But it’s so important to wait.

Waiting

The Waiting Place …
… for people just waiting.
Waiting for a train to go
or a bus to come, or a plane to go
or the mail to come, or the rain to go
or the phone to ring, or the snow to snow
or waiting around for a Yes or No
or waiting for their hair to grow.
Everyone is just waiting.

–Dr. Seuss: Oh, The Place You’ll Go!-

Including me.
And it’s killing me.
I thought the hardest part of this whole publishing thing would be finding an agent. So when I did, I figured I was relieved of the stress, that my agent would take that load off me and I would be free to pursue everything else.
But it doesn’t work that way.
I was naive.
I had no idea just how hard it is to wait.
Yes, I had to wait when I was sending out query letters to agents, but that was active waiting.
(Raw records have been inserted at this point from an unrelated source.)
/-- Nothing more is to be sent. -/
def Launch.settle (l : Launch) : Launch :=
  { l with sentAll := decide (product l.outer ≤ l.next) && l.late.isEmpty && l.streams.isEmpty }

def State.putLaunch (s : State) (slot : Nat) (l : Launch) : State := { s with launches := Map.set s.launches slot l.settle }

/-- A launch's stream sends the message at a place to a tile. -/
def State.sendAt (s : State) (slot : Nat) (l : Launch) (idx pos n : Nat) : State × Stream :=
  let wid := packWid l.widths (l.fields idx pos)
  let s1 := if l.begun then s else s.begin_ l
  ({ s1 with net := s1.net ++ [s1.dispatchMsg slot l wid n l.words] }, { idx := idx, pos := pos, wid := wid, tile := n, busy := true })

/-- A stream after its message: it stays while it has more to send. -/
def Launch.keep (l : Launch) (x : Stream) : List Stream := if x.pos + 1 < product l.inner then [x] else []

/-- A launch whose stream or group at a place is taken up: the next one, or one that was passed over. -/
def Launch.take (l : Launch) (idx : Nat) : Launch :=
  { l with next := if idx = l.next then l.next + 1 else l.next, late := l.late.filter (fun i => i != idx) }

/-- A launch that has sent in a partition. -/
def Launch.sent (l : Launch) (p : Nat) : Launch :=
  { l with begun := true, begunIn := if l.begunIn.contains p then l.begunIn else l.begunIn ++ [p] }

/-- The tile of the first message of a stream or group. -/
def State.targetTile (s : State) (l : Launch) (idx : Nat) : Nat := (s.target l idx 0).2.getD 0

/-- A free counter of a context's range in a cluster: the lowest. -/
def State.idleCounter (s : State) (k ctx : Nat) : Option Nat :=
  match Map.get? (s.cluster k).shares ctx with
  | some q => ((List.range q.ctrLen).map (fun i => q.ctrLo + i)).find? (fun i =>
      match Map.get (s.cluster k).counters i .idle with
      | .idle => true
      | _ => false)
  | none => none

/-- A group of a pull launch: its counter is armed and each of the launch's tiles in the cluster has a message; while no
counter is free the dispatcher waits. -/
def State.sendGroup (s : State) (slot : Nat) (l : Launch) (idx : Nat) : Option State :=
  let q := s.target l idx 0
  let k := clusterOf (q.2.getD 0)
  (s.idleCounter k l.ctx).map (fun i =>
    let s1 := if l.begun then s else s.begin_ l
    let x := s1.cluster k
    let c := Counter.iter (l.extents.getLastD 0) (if l.minc = 0 then 1 else l.minc) 8 0 (some (slot, q.1))
    let s2 := s1.setCluster k { x with counters := Map.set x.counters i c }
    let pay := BitVec.ofNat 64 i :: l.words.drop 1
    { s2 with net := s2.net ++ ((s.launchTiles l).filter (fun t => clusterOf t == k)).map (fun t => s2.dispatchMsg slot l q.1 t pay) })

/-- What a launch sends of what is next. -/
def State.sendStep (s : State) (slot : Nat) (l : Launch) : Sending → State
  | .pass idx => s.putLaunch slot { l.take idx with late := l.late ++ [idx] }
  | .on x =>
    let r := s.sendAt slot l x.idx (x.pos + 1) x.tile
    r.1.putLaunch slot { l.sent (quadOf x.tile) with
      streams := l.streams.flatMap (fun z => if z.idx = x.idx then l.keep r.2 else [z]) }
  | .first idx =>
    let l1 := (l.take idx).sent (quadOf (s.targetTile l idx))
    if l.pull then
      match s.sendGroup slot l idx with
      | some s1 => s1.putLaunch slot l1
      | none => s
    else
      let r := s.sendAt slot l idx 0 (s.targetTile l idx)
      r.1.putLaunch slot { l1 with streams := l.streams ++ l.keep r.2 }

/-- A launch may send now: while no counter is free for a pull group, the dispatcher waits. -/
def State.maySend (s : State) (slot : Nat) (l : Launch) : Bool :=
  !l.sentAll && s.depOver l &&
    match s.sending slot l with
    | some (.first idx) => !l.pull || (s.idleCounter (clusterOf (s.targetTile l idx)) l.ctx).isSome
    | some _ => true
    | none => false

def execDispatchMessage (slot : Nat) (s : State) : Host.Outcome State Fault Refusal :=
  .next (match Map.get? s.launches slot with
    | some l => (match s.sending slot l with
      | some x => if s.maySend slot l then s.sendStep slot l x else s
      | none => s)
    | none => s)

/-! ## Completion (R180, R253) -/

def ofSlot (slot : Nat) (m : Msg) : Bool := m.slot == some slot

/-- Work of a launch slot on one tile: messages held for a rerun, or that a rerun has yet to pop, are queued ones (R163).
DEDUCED, log 46. -/
def Tile.slotWork (t : Tile) (n slot : Nat) : Bool :=
  (t.live n).any (fun l => l.f.slot == some slot || l.f.owed.any (fun q => ofSlot slot q.2)) ||
    t.ingress.any (ofSlot slot) || t.away.any (ofSlot slot) || t.deque.any (fun k => ofSlot slot k.msg) ||
    t.slots.any (fun o => match o with | some k => k.slot == some slot | none => false) ||
    t.ctxs.any (fun q =>
      let x := q.2
      x.unbound.any (ofSlot slot) || x.reruns.any (fun r => r.firing.slot == some slot || r.firing.holds.any (fun q => ofSlot slot q.2)) ||
        x.entries.any (fun e => e.2.queue.any (ofSlot slot) || (e.2.pend && e.2.pslot == some slot)) ||
        x.copies.any (fun k => k.slot == some slot) || x.compMsgs.any (fun m => ofSlot slot m.2))

def State.slotWork (s : State) (slot : Nat) : Bool :=
  s.net.any (ofSlot slot) || s.tiles.any (fun q => q.2.slotWork q.1 slot)

def execLaunchCompletion (slot : Nat) (s : State) : Host.Outcome State Fault Refusal :=
  match Map.get? s.launches slot with
  | some l =>
    if l.sentAll && !l.complete && !s.slotWork slot then
      let s1 : State := { s with launches := Map.set s.launches slot { l with complete := true } }
      let code := match l.term with | some c => c | none => 0
      .next (s1.finishRecord l.queue 1 (if l.term.isSome then 1 else 0) l.seq code (partMask l.parts))
    else .next s
  | none => .next s

/-! ## The deferred flush (R180, R346) -/

/-- A host sync waits for the flush of a launch. -/
def State.syncAsked (s : State) (queue seq : Nat) : Bool :=
  s.waits.any (fun w => match w with
    | .sync _ _ d => d == (selfPackage, queue, seq)
    | _ => false)

/-- A launch whose deferred flush is due. -/
def State.flushDue (s : State) (l : Launch) : Bool :=
  s.doneLaunch.contains (l.queue, l.seq) && !l.flushed &&
    (!(s.flushAsked l.queue l.seq).isEmpty || s.syncAsked l.queue l.seq)

/-- RELEASE_FLUSH. The lines already stand at their homes: the model keeps no copy of a line elsewhere. -/
def execReleaseFlush (slot : Nat) (s : State) : Host.Outcome State Fault Refusal :=
  match Map.get? s.launches slot with
  | some l =>
    if s.flushDue l then
      let s1 : State := { s with launches := Map.set s.launches slot { l with flushed := true } }
      .next (s1.acknowledge (s1.flushAsked l.queue l.seq))
    else .next s
  | none => .next s

/-- FLUSH_REQUEST: a peer asks for the flush of a launch of this package. -/
def execFlushRequest (src queue seq : Nat) (s : State) : Host.Outcome State Fault Refusal :=
  let s1 : State := { s with flushReqs := s.flushReqs ++ [(src, queue, seq)] }
  .next (if s.flushDone queue seq then s1.acknowledge (s1.flushAsked queue seq) else s1)

/-- FLUSH_ACKNOWLEDGEMENT: the launch that a peer ran has been flushed. -/
def execFlushAcknowledgement (pkg queue seq : Nat) (s : State) : Host.Outcome State Fault Refusal :=
  .next { s with flushAcks := s.flushAcks ++ [(pkg, queue, seq)] }

end Sys2Proof.Machine
end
I never knew when I checked my email whether I would find a rejection; or a request for a partial or full manuscript; or a request for my nonfiction proposal.
And, if I got a rejection, I didn’t let it get me down.
I just whipped off another query letter and prepared to wait again.
I’ll admit it; it was kind of fun.
It was even kind of exciting.
This is different.
Don’t get me wrong.
I appreciate being in this situation.
And I have a great agent who will do great things.
But, while he is submitting to publishers, I am simply doing everything I possibly can to distract myself. I’m trying not to get my hopes up every time the phones, trying not to check my email every ten minutes, trying not to imagine a whole bunch of editors saying, “Nah.”
I’m really trying.
I’ve written another chapter of my second novel. I’m working on a freelance piece. I’m tearing wallpaper off bathroom walls. I am concentrating on my four children and on making their summer a good one.
But it’s not enough because I still have time to think.
Think.
Think.
Think.
Sigh.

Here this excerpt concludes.